_EXERCISE BRIEF_
Copying exactly, give the lines in the material below from the one with "(steps 4 4) with" to the one with "3] := by decide", ends included, and nothing besides.

_PROVIDED INFORMATION_
══════

-- ==== Sys2Proof/Tests/Slice0.lean ====
section
/-! SUPPORT. Tests on figures the spec works out, ill-formed commands that are refused, and for every obligation with
hypotheses concrete states and operands that meet them. -/

open Sys2Proof Sys2Proof.Machine

namespace Sys2Proof.Tests

/- One test is checked after another: checked side by side, each waiting one takes a thread and the memory of its stack. -/
set_option Elab.async false

/-! ## Ill-formed commands -/

theorem test_ill_formed_bytes :
    wellFormed (.flagSet 256) = false ∧ wellFormed (.stockRemove 65536) = false ∧ wellFormed (.slotQuery 3 256) = false
      ∧ wellFormed (.stockList 0 0 256) = false ∧ wellFormed (.moveRecover 1 0 0 256) = false
      ∧ wellFormed (.progRead 1 1 256 1) = false ∧ wellFormed (.beaconSet 0 256 0 0) = false
      ∧ wellFormed (.picked 5 false 65536) = false ∧ wellFormed (.ack 256 false (.cmd .stop)) = false ∧ wellFormed (.nak 1 false (.other 9)) = false
      ∧ wellFormed (.status 5 false (.other (some 3) 1)) = false ∧ wellFormed (.status 5 false (.crane 256 true)) = false
      ∧ wellFormed (.contourDone 1 false 65536 0) = false ∧ wellFormed (.frameReject 1 true 256 0) = false := by decide

theorem test_ill_formed_lists :
    wellFormed (.hallMap (List.replicate 15 (0, 0))) = false ∧ wellFormed (.hallMap (List.replicate 16 (256, 0))) = false
      ∧ wellFormed (.progSteps 1 0 2 (List.replicate 19 0)) = false ∧ wellFormed (.markSerialSet 1 [0, 0, 1]) = false
      ∧ wellFormed (.frameEcho 1 true 0 0 2 [1, 2]) = false ∧ wellFormed (.passThroughAnswer 1 0 (List.replicate 256 0)) = false
      ∧ wellFormed (.requestUnknownKind ⟨7, 0, 0, List.replicate 248 0⟩) = false
      ∧ wellFormed (.passThroughFrame ⟨7, 0, 0, []⟩) = false ∧ wellFormed (.passThroughFrame ⟨0, 0, 0, []⟩) = false := by
  decide +kernel

theorem test_ill_formed_bodies :
    wellFormed (.stockRegister ⟨1, 0, 1, 1, 1, 1, 0, [0, 0, 0, 0, 0, 0, 0, 16], 0, 0, 0, 0⟩) = false
      ∧ wellFormed (.stockRegister ⟨1, 0, 1, 1, 1, 1, 0, [0, 0, 0, 0, 0, 0, 0], 0, 0, 0, 0⟩) = false
      ∧ wellFormed (.allocProbe ⟨12, 150, 65536, 1, 0⟩) = false
      ∧ wellFormed (.tableConfig 1 ⟨some 65536, none, none, none, none, none, none⟩) = false
      ∧ wellFormed (.craneConfig 1 ⟨none, none, some 65536⟩) = false
      ∧ wellFormed (.movePost ⟨0, 65536, 0, 0, 0, 0, 0⟩) = false
      ∧ wellFormed (.markDefine ⟨1, 2, [1], none, 0⟩) = false
      ∧ wellFormed (.markDefine ⟨1, 1, [1], some [255, 0, 0, 0], 0⟩) = false
      ∧ wellFormed (.markDefine ⟨1, 1, [1], some [1, 2, 3], 0⟩) = false := by decide

/-! ## Figures of the spec -/

/-- The check value of CRC-16 with polynomial 1021 hex and start value FFFF hex over the digits 1 to 9 (the host line's
CRC, R215; the value is the one published for that CRC). -/
theorem test_crc_check_value : crc16 [0x31, 0x32, 0x33, 0x34, 0x35, 0x36, 0x37, 0x38, 0x39] = 0x29B1#16 := by
  decide +kernel

/-- The masses of Table 2-9, and the expected mass of 9.4. -/
theorem test_masses_of_table_2_9 :
    massOf 5400000000 = 4239 ∧ massOf 3334500000 = 2618 ∧ massOf 2053800000 = 1612 ∧ massOf 11700000 = 9 := by decide

/-- Plate 118 of the worked examples of chapter 2. -/
def plate118 : StockRec :=
  { id := 118, kind := .plate, grade := 12, thick := 150, len := 12000, wid := 3000, heat := none, parent := none,
    gen := 0, age := 40, loc := .slot ⟨0, 1⟩ 0, state := .available, table := none, before := none, move := none }

/-- The configuration of the worked examples of chapter 2. -/
def cfgEx : TableCfg :=
  { kerf := 6, trim := 20, minLen := 500, minArea := 50, settle := 5, contourLimit := 900, wearLimit := 20000 }

/-- The kept remnant of chapter 2. -/
theorem test_derivation_kept : derive cfgEx plate118 7410 =
    { used := 7410, clamped := false, rem := 4564, reason := .none, vp := 5400000000, vn := 3334500000,
      vr := 2053800000, vs := 11700000 } := by decide +kernel

/-- The cases of Table 2-10. -/
theorem test_derivation_limits :
    let a := derive cfgEx plate118 12500
    let b := derive cfgEx { plate118 with len := 4000, wid := 500, thick := 120, gen := 1 } 3100
    let c := derive cfgEx { plate118 with len := 6000, wid := 2000, thick := 200, gen := 7 } 3000
    let d := derive cfgEx { plate118 with len := 6000, wid := 2000, thick := 200, gen := 6 } 3000
    (a.clamped = true ∧ a.rem = 0 ∧ a.reason = .short ∧ a.vn = 5400000000 ∧ a.vs = 0)
      ∧ (b.rem = 874 ∧ b.reason = .small ∧ b.vn = 186000000 ∧ b.vs = 54000000)
      ∧ (c.rem = 2974 ∧ c.reason = .generation ∧ c.vs = 1200000000)
      ∧ (d.reason = .none ∧ d.vr = 1189600000 ∧ d.vs = 10400000) := by
  decide +kernel

/-- The pierce costs of Table 5-4 for T = 150 and the contour of 5.7. -/
theorem test_wear_of_5_7 :
    pierceCost 1 150 = 8 ∧ pierceCost 1 100 = 5 ∧ pierceCost 1 101 = 8 ∧ warnThreshold 20000 = 17500
      ∧ wearStateOf 17499 20000 = .ok ∧ wearStateOf 17500 20000 = .warn ∧ wearStateOf 20000 20000 = .due := by decide

/-- A hall with every kind of zone. -/
def hallZones : Vector ZoneKind 16 :=
  #v[.stock, .park, .table 0, .park, .rack, .park, .table 1, .park, .output, .park, .table 2, .park, .table 3, .park,
    .stock, .park]

/-- The hall in RUN with that map, crane C1 in zone 1, C2 in zone 14, and no report waiting. -/
def base : State :=
  let s := State.reset
  ({ s with
    hall := { s.hall with mode := .run }
    stock := { s.stock with map := hallZones }
    host := { s.host with reports := [] } } : State).modCrane 0 (fun r => { r with pos := some 1 })
    |>.modCrane 1 (fun r => { r with pos := some 14 })

def setup : State := { base with hall := { base.hall with mode := .setup } }

/-- The hall stopped by an asserted or a released stop. -/
def stopped (asserted : Bool) : State :=
  ({ base with hall := { base.hall with mode := .stopped, stop := asserted } } : State).followBeacons

/-- The reset pin held. -/
def held : State := { base with hall := { base.hall with inReset := true } }

/-- The state with a frame as the request in hand. -/
def holding (f : HostFrame) (s : State) : State := { s with host := { s.host with buffer := [f], hand := .untaken } }

/-- The state with a request in hand. -/
def asking (i : Instr) (s : State) : State :=
  { s with host := { s.host with buffer := ((encodeFrame i 7).map (fun f => [f])).getD [], hand := .untaken } }

/-- A request in hand in a state where nothing of a handling is left over. -/
def inHand (i : Instr) (s : State) : Prop := s.takes i ∧ s.settled

/-- A program that waits for flag 3 before, between and after its work. -/
def waitSteps : List NestStep :=
  [.waitFlag 3, .plate .adopt ⟨0, 0, 0, 0, 0⟩, .waitFlag 3, .contour 7 2, .waitFlag 3, .finish]

/-- Table T1 with that program at a step, in a state. -/
def running (st : TableState) (index : Nat) (loaded : Option Nat) (s : State) : State :=
  s.modTab 0 (fun r => { r with
    state := st, active := some { steps := waitSteps, index := index, loaded := loaded, remnantRan := false } })

/-- An answer window of a unit, open until 50 ms. -/
def windowed (u : UnitId) (k : WindowKind) (s : State) : State :=
  { s with line := { s.line with window := some { unit := u, kind := k, expiry := 50 } } }

/-- A command as unit records hold it outstanding. -/
def outOf (cmd : FieldCmd) (who : Sender) (hand : Nat) (inFlight : Bool) : Outstanding :=
  { cmd := { cmd := cmd, sender := who, hand := hand }, attempt := 1, inFlight := inFlight }

/-- A unit with a command in flight and its window open. -/
def flying (u : UnitId) (cmd : FieldCmd) (who : Sender) (hand : Nat) (s : State) : State :=
  (windowed u .command s).modUnit u (fun r => { r with out := some (outOf cmd who hand true) })

/-- Record 5, the top of stack (0, 1). -/
def plate : StockRec :=
  { id := 5, kind := .plate, grade := 3, thick := 250, len := 6000, wid := 2000, heat := none, parent := none, gen := 0,
    age := 1, loc := .slot ⟨0, 1⟩ 0, state := .available, table := none, before := none, move := none }

/-- A QUEUED move of the host. -/
def queuedMove (id : Nat) (l : Load) (src : Src) (dst : Dst) : MoveRec :=
  { id := id, origin := .host, load := l, src := src, srcZone := none, dst := dst, urgent := false, flag := none,
    quarantine := false, state := .queued, phase := none, returning := false, crane := none, span := none, holds := [],
    age := 3, mass := none }

/-- Move 4, of record 5 from stack (0, 1) to rack slot (4, 7), on its way with crane C1. -/
def onWay (ph : Phase) : MoveRec :=
  { queuedMove 4 (.stock 5) (.slot ⟨0, 1⟩) (.slot ⟨4, 7⟩) with
    srcZone := some 0, state := .dispatched, phase := some ph, crane := some 0, span := some ⟨0, 4⟩ }

/-- Crane C1 BUSY with a move, its phase timer due, and an offer window of its unit open. -/
def movedBy (m : MoveRec) (s : State) : State :=
  windowed 4 .offer ((s.setQueue [m]).modCrane 0 (fun r => { r with state := .busy, move := some m.id, timer := some 0 }))

/-- The same, its beacons following. -/
def busyWith (m : MoveRec) (s : State) : State := (movedBy m s).followBeacons

/-- Record 5 as move 4 carries it. -/
def carried (loc : Loc) : StockRec :=
  { plate with state := .moving, before := some .available, move := some 4, loc := loc }

/-- The selection of 2.3: remnant 61452 has the least waste; under PLATE_ONLY plate 118 wins; for Lr = 4300 remnant 61450
wins. -/
theorem test_selection_of_2_3 :
    let rec1 := { plate118 with id := 61450, kind := .remnant, len := 4564, loc := .slot ⟨0, 2⟩ 0 }
    let rec2 := { plate118 with id := 61452, kind := .remnant, len := 4200, wid := 2600, loc := .slot ⟨0, 3⟩ 0 }
    let s := base.setRecs [rec1, rec2, plate118]
    ((s.winner ⟨12, 150, 4000, 2500, false⟩).map StockRec.id, (s.winner ⟨12, 150, 4000, 2500, true⟩).map StockRec.id,
      (s.winner ⟨12, 150, 4300, 2500, false⟩).map StockRec.id) = (some 61452, some 118, some 61450) := by decide +kernel

/-- The commit of 3.10: the BED_STOCK move to an OUTPUT zone at position 6 fails with DESTINATION. -/
theorem test_commit_of_3_10 :
    let steps (zone slot : Nat) : List (Option NestStep) :=
      [.plate .allocate ⟨12, 150, 4000, 2500, 0⟩, .mark 21 150 200 .halt, .contour 1 2, .contour 2 1, .remnant 4100,
        .move .batch 7 8 0 (some 3) .noWait, .move .bedStock 0 zone slot none .wait, .setFlag 5, .finish].map some
    (match base.commitWalk [] (steps 8 1) with
      | .ok _ => none
      | .error e => some e) = some (6, .destination)
      ∧ (match base.commitWalk [] (steps 4 4) with
        | .ok l => l.length
        | .error _ => 0) = 9 := by decide +kernel

/-- The mark of 6.9: the serial goes from 0386 to 0387, and one of 9999 makes the record SPENT. -/
theorem test_serial_increase :
    let m : MarkRec := { id := 21, text := [], serial := some [0, 3, 8, 6], heat := false, spent := false }
    m.increase = { m with serial := some [0, 3, 8, 7] }
      ∧ { m with serial := some [9, 9, 9, 9] : MarkRec }.increase = { m with serial := some [9, 9, 9, 9], spent := true } := by
  decide

/-- The frames of Table 6-7. -/
theorem test_frames_of_table_6_7 :
    let m : MarkRec := { id := 21, text := [11, 1, 2, 36, 4, 4, 7, 1], serial := some [0, 3, 8, 6], heat := true, spent := false }
    let str := composedString m (some [4, 0, 7, 1, 6, 2, 2, 3])
    str.length = 22 ∧ frameCount str = 4
      ∧ (List.range 4).map (fun n => (markFrameOf 58 str n).check) = [0, 14, 15, 4]
      ∧ (markFrameOf 58 str 1).chars = [7, 1, 36, 0, 3, 8] ∧ (markFrameOf 58 str 3).chars = [6, 2, 2, 3] := by decide


/-! ## States that meet the hypotheses of the obligations, in their order -/

theorem test_hyps_IdleStepPassesAMillisecond :
    (base.pending = [] ∧ base.hall.inReset = false) ∧ held.pending = [] ∧ held.hall.inReset = true := by decide

theorem test_hyps_ResetPinHoldsThePart :
    held.hall.inReset = true ∧ Instr.hallRun ≠ .resetPinAsserted ∧ ∀ a b c d e, Instr.hallRun ≠ .powerOnReset a b c d e :=
  ⟨rfl, nofun, nofun⟩

theorem test_hyps_RequestsReadBack :
    (wellFormed (.flagSet 255) = true ∧ (encodeFrame (.flagSet 255) 7).isSome = true)
      ∧ (wellFormed (.markDefine ⟨255, 2, [0, 255], some [254, 255, 0, 0], 0⟩) = true
        ∧ (encodeFrame (.markDefine ⟨255, 2, [0, 255], some [254, 255, 0, 0], 0⟩) 7).isSome = true)
      ∧ wellFormed (.tableConfig 1 ⟨some 65535, none, some 0, none, none, none, some 1⟩) = true
      ∧ (encodeFrame (.tableConfig 1 ⟨some 65535, none, some 0, none, none, none, some 1⟩) 7).isSome = true := by decide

══════

_PROBLEM SOLUTION_
      ∧ (match base.commitWalk [] (steps 4 4) with
        | .ok l => l.length
        | .error _ => 0) = 9 := by decide +kernel

/-- The mark of 6.9: the serial goes from 0386 to 0387, and one of 9999 makes the record SPENT. -/
theorem test_serial_increase :
    let m : MarkRec := { id := 21, text := [], serial := some [0, 3, 8, 6], heat := false, spent := false }
    m.increase = { m with serial := some [0, 3, 8, 7] }
      ∧ { m with serial := some [9, 9, 9, 9] : MarkRec }.increase = { m with serial := some [9, 9, 9, 9], spent := true } := by
  decide

/-- The frames of Table 6-7. -/
theorem test_frames_of_table_6_7 :
    let m : MarkRec := { id := 21, text := [11, 1, 2, 36, 4, 4, 7, 1], serial := some [0, 3, 8, 6], heat := true, spent := false }
    let str := composedString m (some [4, 0, 7, 1, 6, 2, 2, 3])
    str.length = 22 ∧ frameCount str = 4
      ∧ (List.range 4).map (fun n => (markFrameOf 58 str n).check) = [0, 14, 15, 4]
      ∧ (markFrameOf 58 str 1).chars = [7, 1, 36, 0, 3, 8] ∧ (markFrameOf 58 str 3).chars = [6, 2, 2, 3] := by decide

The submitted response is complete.